The 2014 Israeli shelling of UNRWA Gaza sheltersThere were seven shellings at UNRWA facilities in the Gaza Strip which took place between 21 July and 3 August 2014 during the Israeli-Gaza conflict. The incidents were the result of artillery, mortar or aerial missile fire which struck on or near the UNRWA facilities being used as shelters for Palestinians, and as a result at least 44 civilians, including 10 UN staff, died. During the 2014 Israel-Gaza conflict, many Palestinians fled their homes after warnings by Israel or due to air strikes or fighting in the area. An estimated 290,000 people (15% of Gaza's population) took shelter in UNRWA schools.

On three occasions, on 16 July, 22 July and on 29 July, UNRWA announced that rockets had been found in their schools. UNRWA denounced the groups responsible for "flagrant violations of the neutrality of its premises". All of these schools were vacant at the time when rockets were discovered; no rockets were found in any shelters which were shelled. The Israel Defense Forces (IDF) stated that "Hamas chooses where these battles are conducted and, despite Israel's best efforts to prevent civilian casualties, Hamas is ultimately responsible for the tragic loss of civilian life. There has been repeated abuse of UN facilities by Hamas, with at least three cases of munitions storage within such facilities."

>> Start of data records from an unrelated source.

-- ==== Sys2Proof/Laws/IdentJobs.lean ====
section
/-! SUPPORT. Sys2Proof/Laws/IdentJobs.lean: no command changes the queue of waiting commands or the identity of the module: jobs, recovery, the decode gatherer and contexts.
For each function that answers a state, `_ident` says that it keeps them; for each command, `_keeps` says that it answers a next
state that keeps them. -/
namespace Sys2Proof.Machine

/-! ### GateLib -/

@[simp] theorem setTdi_ident (s : State) (port : Nat) (vf : Nat) (t : Tdisp) : (setTdi s port vf t).ident = s.ident := by simp [setTdi]

@[simp] theorem tdiError_ident (s : State) (port : Nat) (vf : Nat) : (tdiError s port vf).ident = s.ident := by simp [tdiError]

@[simp] theorem dgForget_ident (s : State) (k : Nat) (id : Nat) : (dgForget s k id).ident = s.ident := by simp [dgForget]

@[simp] theorem loseStack_ident (s : State) (p : Nat) : (loseStack s p).ident = s.ident := by simp [loseStack]

@[simp] theorem keySlot_ident (s : State) (p : Nat) : (keySlot s p).ident = s.ident := by simp [keySlot]

@[simp] theorem zeroShare_ident (s : State) (p : Nat) : (zeroShare s p).ident = s.ident := by simp [zeroShare]

@[simp] theorem clearPads_ident (s : State) (p : Nat) : (clearPads s p).ident = s.ident := by simp [clearPads]

@[simp] theorem clearMaps_ident (s : State) (p : Nat) : (clearMaps s p).ident = s.ident := by simp [clearMaps]

@[simp] theorem dropJob_ident (s : State) (p : Nat) : (dropJob s p).ident = s.ident := by simp [dropJob]

@[simp] theorem dropKeys_ident (s : State) (p : Nat) : (dropKeys s p).ident = s.ident := by simp [dropKeys]

@[simp] theorem resetPartUnits_ident (s : State) (p : Nat) : (resetPartUnits s p).ident = s.ident := by simp [resetPartUnits]

@[simp] theorem cryptoErase_ident (s : State) (p : Nat) : (cryptoErase s p).ident = s.ident := by simp [cryptoErase]

@[simp] theorem endCore_ident (s : State) (p : Nat) (status : Nat) : (endCore s p status).ident = s.ident := by simp [endCore]

@[simp] theorem endEngine_ident (s : State) (p : Nat) (status : Nat) : (endEngine s p status).ident = s.ident := by
  unfold endEngine
  (repeat' split) <;> simp

@[simp] theorem endCmds_ident (s : State) (k : Nat) (status : Nat) (which : Cmd → Bool) : (endCmds s k status which).ident = s.ident := by simp [endCmds]

@[simp] theorem dropAskers_ident (s : State) (p : Nat) : (dropAskers s p).ident = s.ident := by simp [dropAskers]

@[simp] theorem withdrawBed_ident (s : State) (b : Nat) : (withdrawBed s b).ident = s.ident := by
  unfold withdrawBed
  dsimp only
  (repeat' split) <;> simp

@[simp] theorem mgmtAccept_ident (s : State) (b : Bytes) : (mgmtAccept s b).ident = s.ident := by simp [mgmtAccept]

@[simp] theorem evict_ident (s : State) (p : Nat) : (evict s p).ident = s.ident := by simp [evict]

theorem execJobEvict_keeps (n : Nat) (block : Bytes) (sigOk : Bool) (devOk : Bool) (s : State) : Keeps (execJobEvict n block sigOk devOk s) s := by
  unfold execJobEvict
  (repeat' split) <;> exact keeps_next (by simp)

theorem execBedWithdraw_keeps (n : Nat) (block : Bytes) (sigOk : Bool) (devOk : Bool) (s : State) : Keeps (execBedWithdraw n block sigOk devOk s) s := by
  unfold execBedWithdraw
  (repeat' split) <;> exact keeps_next (by simp)

/-! ### Jobs -/

@[simp] theorem feedCheck_ident (s : State) (p : Nat) : (feedCheck s p).ident = s.ident := by
  unfold feedCheck
  (repeat' split) <;> simp

@[simp] theorem setJobLanterns_ident (s : State) (p : Nat) (atAdmit : Bool) (role : Lantern → StepRole) : (setJobLanterns s p atAdmit role).ident = s.ident := by
  unfold setJobLanterns
  rfl

@[simp] theorem admitJob_ident (s : State) (k : Nat) (b : AdmitBlock) : (admitJob s k b).ident = s.ident := by simp [admitJob]

theorem execJobAdmit_keeps (k : Nat) (b : AdmitBlock) (s : State) : Keeps (execJobAdmit k b s) s := by
  unfold execJobAdmit
  (repeat' split) <;> exact keeps_next (by simp)

@[simp] theorem adoptBlock_ident (old : State) (p : Nat) (s : State) (key : Nat) : (adoptBlock old p s key).ident = s.ident := by
  unfold adoptBlock
  simp only []
  (repeat' split) <;> simp

@[simp] theorem install_ident (s : State) (p : Nat) (rec : Membership) : (install s p rec).ident = s.ident := by simp [install]

theorem execInstall_keeps (k : Nat) (rec : Membership) (sigOk : Bool) (s : State) : Keeps (execInstall k rec sigOk s) s := by
  unfold execInstall
  split
  · exact keeps_next rfl
  · extract_lets p j
    (repeat' split) <;> exact keeps_next (by simp)

theorem execSwitch_keeps (k : Nat) (s : State) : Keeps (execSwitch k s) s := by
  unfold execSwitch
  simp only []
  (repeat' split) <;> exact keeps_next (by simp)

theorem execGraceEnd_keeps (k : Nat) (s : State) : Keeps (execGraceEnd k s) s := by
  unfold execGraceEnd
  simp only []
  (repeat' split) <;> exact keeps_next (by simp)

The attacks were condemned by members of the UN (UNRWA's parent organization) and other governments, such as the U.S., have expressed "extreme concern" over the safety of Palestinian civilians who "are not safe in UN-designated shelters." The Rafah shelling in particular was widely criticized, with Ban Ki-moon calling it a "moral outrage and a criminal act" and US State Department calling it "appalling" and "disgraceful". UN High Commissioner for Human Rights Navi Pillay said that both Hamas militants and Israel might have committed war crimes. A Human Rights Watch investigation into three of the incidents concluded that Israel committed war crimes because two of the shellings "did not appear to target a military objective or were otherwise indiscriminate", while the third Rafah shelling was "unlawfully disproportionate". On 27 April 2015, the United Nations released an inquiry which concluded that Israel was responsible for the deaths of at least 44 Palestinians who died in the shelling and 227 were injured.

==Background==
Since the 2005 Israeli disengagement from Gaza, Palestinian militant groups in Gaza have launched rockets into Israel as part of the Gaza–Israel conflict. Gaza militants operate in civilian areas, draw return fire to civilian structures, and on some level benefit in the diplomatic arena from the rising casualties. Through the years, Israel has accused Hamas of launching rockets from schools, residential buildings, mosques and hospitals and Hamas has repeatedly been accused of using civilians as a human shields.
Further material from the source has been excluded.